Regex pulls # Feature Engineering, # Model, # Validation sections instantly.
A keyword signal filter counts competition-relevant terms — LightGBM, GroupKFold, stacking, target encoding.
A tier classifier sends only medal notebooks, winner writeups, and high-signal discussions to the LLM. Everything else gets regex-only strategy JSON.

That cut LLM calls by roughly ninety percent. Ingest went from hours to minutes. This was the first laptop-GPU lesson: compute is scarce; spend it deliberately.

The Second Wall Was Memory

Once ingest worked, retrieval failed in subtler ways.

The vector DB returned plausible chunks. The agent still made bad plans. Duplicated tricks piled up. One notebook said PCA helped; another said it destroyed tree models. Low-quality extractions became “observations” and polluted future runs. I ran audits and found fake observations, extraction failures, and semantic near-duplicates everywhere.

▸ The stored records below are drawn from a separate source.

-- ==== Sys2Proof/Machine/Commands.lean ====
section
/-! DEFINITION. The host commands (spec/46_commands.md): NOP, HOME, START, WRCFG, CLRF, the three reserved opcodes, and their
dispatcher CMD. -/
namespace Sys2Proof.Machine

/-- NOP (R206): nothing. -/
def execNop (s : State) : Result := .next s

/-- HOME (R207). -/
def execHome (s : State) : Result :=
  .next (driveLegs 0 s.cfg.homeDuty
    { s with
      align := { s.align with homing := true, homed := false, homeFail := false, settleCnt := s.cfg.settle }
      sensor := { s.sensor with rotorPrev := 7 } })

/-- The session set-up of START (R210), before the kick. The profile factor is set by the caller. -/
def loadSession (rot vel : NumWord) (s : State) : State :=
  let n := rotationCount rot
  { s with
    dir := if vel.toInt < 0 then .reverse else .forward
    pid := { targetMag := numAbs vel, integ := 0, errPrev := 0, tPrev := s.now, duty := s.cfg.dutyInit }
    est := { s.est with velPending := false, pidCnt := 0 }
    budget := { s.budget with
      targetCnt := n, rem := n, latch := false, done := false, budgetOn := decide (n ≠ 0)
      win := sessionWindow s.cfg.decelWin n }
    sensor := { s.sensor with rotorPrev := 7 } }

/-- The START kick (R212): one commutation from the sample of the present cycle, without bookkeeping. -/
def kickFrom (hall : Sample) (s : State) : State :=
  let r := decodeSample hall
  if r.valid = true then commutateTo r.state s else raise .invalidSensorReading s

/-- START (R210) with `KICK_ON_START` as an argument. -/
def startWith (kick : Bool) (rot vel : NumWord) (s : State) : Result :=
  let s1 := loadSession rot vel s
  withQuotient (profileOf s1.budget) fun p =>
    let s2 := { s1 with budget := { s1.budget with prof := p } }
    if s2.align.homed = true ∧ kick = true then .next (kickFrom s2.env.pins.hall s2) else .next s2

/-- START (R210). -/
def execStart (rot vel : NumWord) (s : State) : Result := startWith Config.kickOnStart rot vel s

/-- WRCFG (R213): a register is written, or a reserved index raises MalformedCommand (R216). -/
def execWrcfg (i : CfgIndex) (v : Word) (s : State) : Result :=
  match i with
  | .reg r => .next { s with cfg := cfgWrite r v s.cfg }
  | .reserved _ => .next (raise .malformedCommand s)

/-- CLRF (R218). -/
def execClrf (m : BitVec 4) (s : State) : Result := .next (acknowledge m s)

/-- A reserved opcode (R220): consumed, MalformedCommand raised. -/
def malformedOpcode (s : State) : Result := .next (raise .malformedCommand s)

/-- Reserved opcode 5 (R220). -/
def execRsv5 (s : State) : Result := malformedOpcode s

/-- Reserved opcode 6 (R220). -/
def execRsv6 (s : State) : Result := malformedOpcode s

/-- Reserved opcode 7 (R220). -/
def execRsv7 (s : State) : Result := malformedOpcode s

/-- CMD (R205): decodes the command word of the present cycle and runs its row. -/
def execCmd (s : State) : Result :=
  match decodeCommand s.env.pins.cmd with
  | .nop => execNop s
  | .home => execHome s
  | .start rot vel => execStart rot vel s
  | .wrcfg i v => execWrcfg i v s
  | .clrf m => execClrf m s
  | .rsv5 => execRsv5 s
  | .rsv6 => execRsv6 s
  | .rsv7 => execRsv7 s

end Sys2Proof.Machine
end

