theorem execEdge_frame (s : State) : ∃ x d o e b f,
    execEdge s = .next { s with sensor := x, driveState := d, out := o, est := e, budget := b, flags := f } := by
  obtain ⟨-, h⟩ | ⟨-, -, -, h⟩ | ⟨-, -, -, -, h⟩ | ⟨-, -, -, -, -, h⟩ := execEdge_cases s
  · exact ⟨_, _, _, _, _, _, h⟩
  · exact ⟨_, _, _, _, _, _, h⟩
  · exact ⟨_, _, _, _, _, _, h⟩
  · obtain ⟨e, b, f, hb⟩ := execBookkeep_frame (decodeSample s.env.pins.hall).state
      (commutateTo (decodeSample s.env.pins.hall).state (tracked s))
    exact ⟨_, _, _, _, _, _, h.trans hb⟩

/-! ### Time and inputs stand still until the tick -/

/-- From `s` to `t` the time base and the environment stand. -/
def SameClock (s t : State) : Prop := t.now = s.now ∧ t.env = s.env

theorem SameClock.refl (s : State) : SameClock s s := ⟨rfl, rfl⟩

theorem SameClock.trans {u : State} (h : SameClock s t) (h' : SameClock t u) : SameClock s u :=
  ⟨h'.1.trans h.1, h'.2.trans h.2⟩

theorem execOncommit_sameClock (ht : execOncommit s = .next t) : SameClock s t :=
  next_unique rfl ht ▸ ⟨rfl, rfl⟩

theorem execHoming_sameClock (ht : execHoming s = .next t) : SameClock s t := by
  obtain ⟨_, _, h⟩ := execHoming_frame s
  exact next_unique h ht ▸ ⟨rfl, rfl⟩

theorem execEdge_sameClock (ht : execEdge s = .next t) : SameClock s t := by
  obtain ⟨_, _, _, _, _, _, h⟩ := execEdge_frame s
  exact next_unique h ht ▸ ⟨rfl, rfl⟩

theorem execPidstep_sameClock (ht : execPidstep s = .next t) : SameClock s t := by
  obtain ⟨_, _, _, h⟩ := execPidstep_frame s
  exact next_unique h ht ▸ ⟨rfl, rfl⟩

theorem kickFrom_sameClock (hall : Sample) (s : State) : SameClock s (kickFrom hall s) := by
  obtain ⟨-, h⟩ | ⟨-, h⟩ := kickFrom_cases hall s <;> exact h ▸ ⟨rfl, rfl⟩

theorem exec_command_sameClock (c : Command) (ht : exec c.toInstr s = .next t) : SameClock s t := by
  cases c with
  | start rot vel =>
    have hload : SameClock s (sessionStarted rot vel s) := ⟨rfl, rfl⟩
    obtain rfl := next_unique (startWith_eq _ rot vel s) ht
    split
    · exact hload.trans (kickFrom_sameClock _ _)
    · exact hload
  | wrcfg i v => cases i <;> exact next_unique rfl ht ▸ ⟨rfl, rfl⟩
  | nop | home | clrf | rsv5 | rsv6 | rsv7 => exact next_unique rfl ht ▸ ⟨rfl, rfl⟩

theorem execCmd_sameClock (ht : execCmd s = .next t) : SameClock s t :=
  exec_command_sameClock _ ((execCmd_eq s).symm.trans ht)

/-! ### The phases of a step -/

/-- The states `s1` to `s5` that the phases P1 to P5 of a step from `s` reach in turn. The command's guard is that of the state the
cycle began in (R113). -/
structure PhaseRun (s s1 s2 s3 s4 s5 : State) : Prop where
  oncommit : phase s.out.onPend .oncommit (present s) = .next s1
  homing : phase s1.align.homing .homing s1 = .next s2
  edge : phase (s2.env.pins.hall != s2.sensor.hallQ) .edge s2 = .next s3
  pidstep : phase s3.est.velPending .pidstep s3 = .next s4
  cmd : phase ((nextPins s).cmdValid && !s.align.homing) .cmd s4 = .next s5

section
variable {s1 s2 s3 s4 s5 : State}

theorem PhaseRun.sameClock_early (run : PhaseRun s s1 s2 s3 s4 s5) : SameClock (present s) s4 :=
  (((phase_rel run.oncommit (.refl _) execOncommit_sameClock).trans
    (phase_rel run.homing (.refl _) execHoming_sameClock)).trans
    (phase_rel run.edge (.refl _) execEdge_sameClock)).trans
    (phase_rel run.pidstep (.refl _) execPidstep_sameClock)

theorem PhaseRun.sameClock (run : PhaseRun s s1 s2 s3 s4 s5) : SameClock (present s) s5 :=
  run.sameClock_early.trans (phase_rel run.cmd (.refl _) execCmd_sameClock)

theorem PhaseRun.earlyPhases_eq (run : PhaseRun s s1 s2 s3 s4 s5) : earlyPhases (present s) = .next s4 := by
  simp only [earlyPhases, present_out, run.oncommit, run.homing, run.edge, run.pidstep, andThen_next]

/-- A step without reset is its phases and one tick. -/
theorem PhaseRun.step_eq (run : PhaseRun s s1 s2 s3 s4 s5) (hr : (nextPins s).rst = false) :
    step s = .next { s5 with now := s5.now + 1 } := by
  have hcmd : phase (s4.env.pins.cmdValid && cmdReady (present s)) .cmd s4 = .next s5 := by
    rw [run.sameClock_early.2, present_env_pins, cmdReady, present_align]
    exact run.cmd
  have hrst : ¬(present s).env.pins.rst = true := by rw [present_env_pins, hr]; decide
  rw [step, cycle, if_neg hrst, run.earlyPhases_eq, andThen_next, hcmd]
  rfl

end

theorem phase_total (c : Bool) (i : Instr) (s : State) : ∃ t, phase c i s = .next t := by
  cases c with
  | true => exact exec_total i s
  | false => exact ⟨s, rfl⟩

theorem exists_phaseRun (s : State) : ∃ s1 s2 s3 s4 s5, PhaseRun s s1 s2 s3 s4 s5 := by
  obtain ⟨s1, h1⟩ := phase_total s.out.onPend .oncommit (present s)
  obtain ⟨s2, h2⟩ := phase_total s1.align.homing .homing s1
  obtain ⟨s3, h3⟩ := phase_total (s2.env.pins.hall != s2.sensor.hallQ) .edge s2
  obtain ⟨s4, h4⟩ := phase_total s3.est.velPending .pidstep s3
  obtain ⟨s5, h5⟩ := phase_total ((nextPins s).cmdValid && !s.align.homing) .cmd s4
  exact ⟨s1, s2, s3, s4, s5, h1, h2, h3, h4, h5⟩

theorem step_of_rst (hr : (nextPins s).rst = true) : step s = .next { State.reset with env := (present s).env } :=
  cycle_of_rst hr

theorem step_total (s : State) : ∃ t, step s = .next t := by
  cases hr : (nextPins s).rst with
  | true => exact ⟨_, step_of_rst hr⟩
  | false =>
    obtain ⟨_, _, _, _, _, run⟩ := exists_phaseRun s
    exact ⟨_, run.step_eq hr⟩

/-! ### What a step makes of time and inputs -/

/-- A step takes the inputs of its cycle, and no more of the stimulus. -/
theorem step_env (ht : step s = .next t) : t.env = (present s).env := by
  cases hr : (nextPins s).rst with
  | true => exact next_unique (step_of_rst hr) ht ▸ rfl
  | false =>
    obtain ⟨_, _, _, _, _, run⟩ := exists_phaseRun s
    obtain ⟨-, henv⟩ := run.sameClock
    exact next_unique (run.step_eq hr) ht ▸ henv

/-- A step without reset counts one cycle (R160). -/
theorem step_now (hr : (nextPins s).rst = false) (ht : step s = .next t) : t.now = s.now + 1 := by
  obtain ⟨_, _, _, _, _, run⟩ := exists_phaseRun s
  obtain ⟨hnow, -⟩ := run.sameClock
  obtain rfl := next_unique (run.step_eq hr) ht
  exact congrArg (· + 1) (hnow.trans (present_now s))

Around that time Karpathy posted about using LLMs to compile personal wikis: raw sources in, structured markdown concepts out, LLM as curator not search engine. Lex Fridman described a similar setup. I had been grinding on the same problem without the celebrity tweet, and it was validating and annoying in equal measure.

The insight I had missed: RAG is not memory.

Retrieval finds similar text. Memory decides what is true, current, and applicable. That requires gatekeeping, contradiction handling, confidence decay, and an experiment loop. Not another embedding model.

AutoKaggle grew a second brain:

SQLite for structured strategy records, trials, and atomic observations
Chroma for chunked semantic search
NetworkX for technique relationships (LightGBM → pairs with → target encoding)
A wiki compiler that clusters observations into concept pages — Karpathy-style, but for Kaggle tricks
Progressive RAG that scans high-confidence observations before dumping full vector context into the prompt

The competition pipeline stayed: analyze → plan → features → CV → train → ensemble → submit. But planning stopped being “nearest notebook chunk” and started being “verified observation + graph neighbor + retrieved evidence.”

Three Memory Designs (and Why I Did Not Pick Just One)

Once I started comparing approaches, three patterns kept showing up. They look similar from a distance. They solve different problems.

Dimension	Karpathy wiki	Supermemory	AutoKaggle
Primary goal	Personal research knowledge base	General agent memory OS	Competition strategy + experiment memory
Raw storage	`raw/` articles, papers, repos	Conversations + documents	Crawled JSONL (notebooks, writeups, discussions)
Compiled layer	LLM-written markdown wiki with backlinks	Memory graph with profiles	Observations + wiki compiler + strategy graph
LLM role	Curator, editor, researcher	Memory policy engine	Extractor, compiler, planner (tier-gated)
Retrieval	Index files + summaries; light RAG at scale	Hybrid memory + RAG + profiles	Progressive RAG: observations → graph → vectors
Truth mechanism	Human Q&A + incremental wiki linting	Contradiction handling, forgetting, temporal updates	Confidence scoring, FAISS merge, experiment outcomes
Validation	Lint wiki for inconsistencies	Memory importance + decay policies	Cross-source support, CV score delta, observation gate
What gets forgotten	Manual / LLM-driven cleanup	Automatic temporal forgetting	Prune low-confidence, low-support, stale rows
Ontology	Concepts and links	User-centric memories	`{technique, task_type, context, impact, evidence}`
Best at	Thinking and research synthesis	Conversational agent personalization	“What trick for this tabular CV problem?”
Weak at	Automated ML execution	Domain-specific experiment tracking	Generic chat memory, user profiles
My takeaway	Steal the compiler idea	Steal policies (contradict, decay, forget)	Keep custom ontology + experiment loop

Karpathy’s system is for thinking. Supermemory is for remembering users. AutoKaggle is for remembering what wins, and that needs experiment validation, not just good summaries.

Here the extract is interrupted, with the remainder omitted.